-- ==== Sys2Proof/Machine/Scanner.lean ====
section
/-! DEFINITION. The meanings of TICK, DIGIT, START and STOP (41_scanner.md). Each is the operation's own pseudocode; when
an agent may take it is decided in Machine/Fetch.lean (log entry 4). -/

namespace Sys2Proof.Machine

/-- TICK (rule R69): one atomic read, the digit under the cursor, its decimal point, the output sequence, the cursor. -/
def execTick (s : State) : Host.Outcome State Fault Refusal :=
  let v := s.sdv
  let c := s.cursor.toNat
  let d := digitAt v c
  let e := dpEnable Config.dpPos c
  .next (s.displaySeq .scan .tick (BitVec.ofNat 5 d) (.single (BitVec.ofNat 4 c)) e).advanceCursor

/-- DIGIT (rule R72): a fault while the scan timer is armed, whatever VAL is; else the output sequence. The mark records
the command word (60_exceptions.md rule R94), which the encoder gives back (log entry 15). -/
def execDigit (value : DigitIn) (target : Target) (dpEn : Bool) (s : State) : Host.Outcome State Fault Refusal :=
  if s.scanEn then .next (s.raiseFault .concurrentOutputDrive (encodeWord (.digit value target dpEn)))
  else .next (s.displaySeq .host .digit value target dpEn)

/-- START (rule R73). PERIOD = 0 is refused (30_encoding.md rule R57); the decoder already refuses its word, so that
branch is met only by a term no word decodes to. -/
def execStart (period : BitVec 16) (s : State) : Host.Outcome State Fault Refusal :=
  if period = 0 then .next (s.refuse .zeroPeriod (encodeWord (.start period))) else .next (s.arm period)

/-- STOP (rule R74). -/
def execStop (s : State) : Host.Outcome State Fault Refusal := .next s.disarm

end Sys2Proof.Machine
end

* * *

[Exercise aim]:
Can you reproduce all the material exactly?

[Answer to the problem]:
-- ==== Sys2Proof/Machine/Scanner.lean ====
section
/-! DEFINITION. The meanings of TICK, DIGIT, START and STOP (41_scanner.md). Each is the operation's own pseudocode; when
an agent may take it is decided in Machine/Fetch.lean (log entry 4). -/

namespace Sys2Proof.Machine

/-- TICK (rule R69): one atomic read, the digit under the cursor, its decimal point, the output sequence, the cursor. -/
def execTick (s : State) : Host.Outcome State Fault Refusal :=
  let v := s.sdv
  let c := s.cursor.toNat
  let d := digitAt v c
  let e := dpEnable Config.dpPos c
  .next (s.displaySeq .scan .tick (BitVec.ofNat 5 d) (.single (BitVec.ofNat 4 c)) e).advanceCursor

/-- DIGIT (rule R72): a fault while the scan timer is armed, whatever VAL is; else the output sequence. The mark records
the command word (60_exceptions.md rule R94), which the encoder gives back (log entry 15). -/
def execDigit (value : DigitIn) (target : Target) (dpEn : Bool) (s : State) : Host.Outcome State Fault Refusal :=
  if s.scanEn then .next (s.raiseFault .concurrentOutputDrive (encodeWord (.digit value target dpEn)))
  else .next (s.displaySeq .host .digit value target dpEn)

/-- START (rule R73). PERIOD = 0 is refused (30_encoding.md rule R57); the decoder already refuses its word, so that
branch is met only by a term no word decodes to. -/
def execStart (period : BitVec 16) (s : State) : Host.Outcome State Fault Refusal :=
  if period = 0 then .next (s.refuse .zeroPeriod (encodeWord (.start period))) else .next (s.arm period)

/-- STOP (rule R74). -/
def execStop (s : State) : Host.Outcome State Fault Refusal := .next s.disarm

end Sys2Proof.Machine
end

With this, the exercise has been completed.